Migrations, improvements, or enhancements are often considered “nice to have” work items and rely on “research” or “hack day” efforts.
Process improvements or automation may be introduced while tackling a new requirement such as an urgent security patch, however there is not support to build the solutions in a reusable or sustainable way.
Employees complain of burn out and frustration with the amount of work they are doing outside their core role.
Example Scenarios:
There is a specific employee who is viewed as the test environment expert. While this employee means well, their attempt to enable better test environments despite limited investment has led to increased risk since there is no maintenance of their solution and no shared understanding of how to triage a broken test environment.
Engineers are encouraged to invest in capability improvements when there is no pressure from management for revenue generating features. This translates to the last few days of some sprints where they prioritize automating and improving parts of their CI/CD pipeline. It is not uncommon for these improvements to come in bursts as there can be months of overly full sprints not allowing for time on these side endeavors.
Level 2, Operationalized — Dedicated team
Budget and people are allocated for persistent people and resource support. The assigned people are tasked with providing a set of commonly-required capabilities to speed up software delivery. Often these teams focus on meeting reactive technical requirements. They may be called DevOps, Engineering Enablement, Developer Experience (DevEx or DevX), Shared Tools, a Centre-Of-Excellence, or even Platform. They’re funded centrally and treated as cost centers; their impact on direct value streams and application teams is not measured. It can be hard to map the impact of platform teams at this level on the organization and its value streams, which can make it hard to sustain and continue funding such teams.
Characteristics:
The team is made up of nearly all technical generalists.

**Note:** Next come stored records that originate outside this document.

/-- MUX_RST (R633): no source is connected, and the search acts at once. -/
def execMuxRst (s : State) : Host.Outcome State Fault Refusal :=
  .next (State.searchRef (s.updLoopRef (fun q => { q with cur := 0x7F, swStep := 0, hang := false })))

/-- LOOP_GO (R637): refused in a region that holds a crew of the running plan while strokes run. -/
def execLoopGo (r : BitVec 6) (step : BitVec 4) (s : State) : Host.Outcome State Fault Refusal :=
  .next (s.regAccess r.toNat (fun s =>
    let s := s.updLoop r.toNat (fun l => { l with step := step })
    if s.clk.running && s.holdsCrew r.toNat then s.updLoop r.toNat (fun l => { l with refused := true })
    else s.updLoop r.toNat (fun l => { l with target := some step })))

/-- IDLE_PATH_LOCK (R635-R637): the idle path has locked to its target. The region moves to it at once, or, for a change
armed in CLK_STROKE_ARM, at the catch that names it. -/
def execIdlePathLock (r : BitVec 6) (s : State) : Host.Outcome State Fault Refusal :=
  let g := s.region r.toNat
  match g.loop.target with
  | none => .next s
  | some k =>
    if !s.powered r.toNat || !s.clk.ticking || g.loop.stop then .next s
    else if g.clk.arm && s.clk.running then .next (s.updLoop r.toNat (fun l => { l with target := none }))
    else .next (s.runStep r.toNat k.toNat).raised

/-- LOOP_STOP (R650): the region clock stops at its next low phase. -/
def execLoopStop (r : BitVec 6) (s : State) : Host.Outcome State Fault Refusal :=
  .next (s.regAccess r.toNat (fun s => s.updLoop r.toNat (fun l => { l with stop := true })))

/-- PATH_LOCK_LOSS (R638): the region coasts, and its idle path locks at step 0 and takes over. -/
def execPathLockLoss (r : BitVec 6) (s : State) : Host.Outcome State Fault Refusal :=
  if !s.powered r.toNat || (s.region r.toNat).loop.coast then .next s
  else
    let s := s.updRegion r.toNat (fun g => { g with
      loop := { g.loop with unlocks := satAdd g.loop.unlocks 1, lock := false, coast := true, stepAct := 0, target := some 0 }
      pwr := { g.pwr with vset := s.stepVset r.toNat 0 } })
    .next (s.forceStep0 [r.toNat])

/-- The droop threshold in force (R642): values outside 10-80 mV are clamped. -/
def droopLimit (l : RegionLoop) : Nat := max 10 (min 80 l.thresh.toNat)

/-- DROOP (R641, R642, R667): VCORE lies `mv` below its set point; beyond the threshold the next period is stretched. -/
def execDroop (r : BitVec 6) (mv : BitVec 10) (s : State) : Host.Outcome State Fault Refusal :=
  let l := (s.region r.toNat).loop
  if !s.powered r.toNat || !l.droopEn || mv.toNat ≤ droopLimit l then .next s
  else
    let s := s.updRegion r.toNat (fun g => { g with
      loop := { g.loop with droops := satAdd g.loop.droops 1 }
      clk := { g.clk with stretchNow := if s.clk.running then g.clk.stretchNow + 1 else g.clk.stretchNow } })
    .next (s.count 0x202008 1)

/-- A field of CLK_MON_CFG as it stands for the window in progress (R767). -/
def monField (l : RegionLoop) (lo n : Nat) : Nat := l.monUse.toNat / 2 ^ lo % 2 ^ n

Team budget may include the infrastructure costs associated with their work leading to often being a key point in budget conversations.
Backlog items range a number of technologies, leading to frequent and large context switches.
This team is often the first to fill a gap that is not yet being addressed, even if not in the declared scope for the team. This team takes ownership of resources that don’t have an owner.
Assigned people rarely have the time or experience with customer research to validate their designs or implementations.
Example Scenarios:
Application developers raise an issue with the long build time for their applications. A centralized team is tasked with reducing the build time by 50%. They solve this by doubling the size and quantity of the CI runners given they are not close enough to the software to individually improve the application builds. This creates a budget concern for their centralized team as the productivity gain is not directly measurable against this increased infrastructure cost.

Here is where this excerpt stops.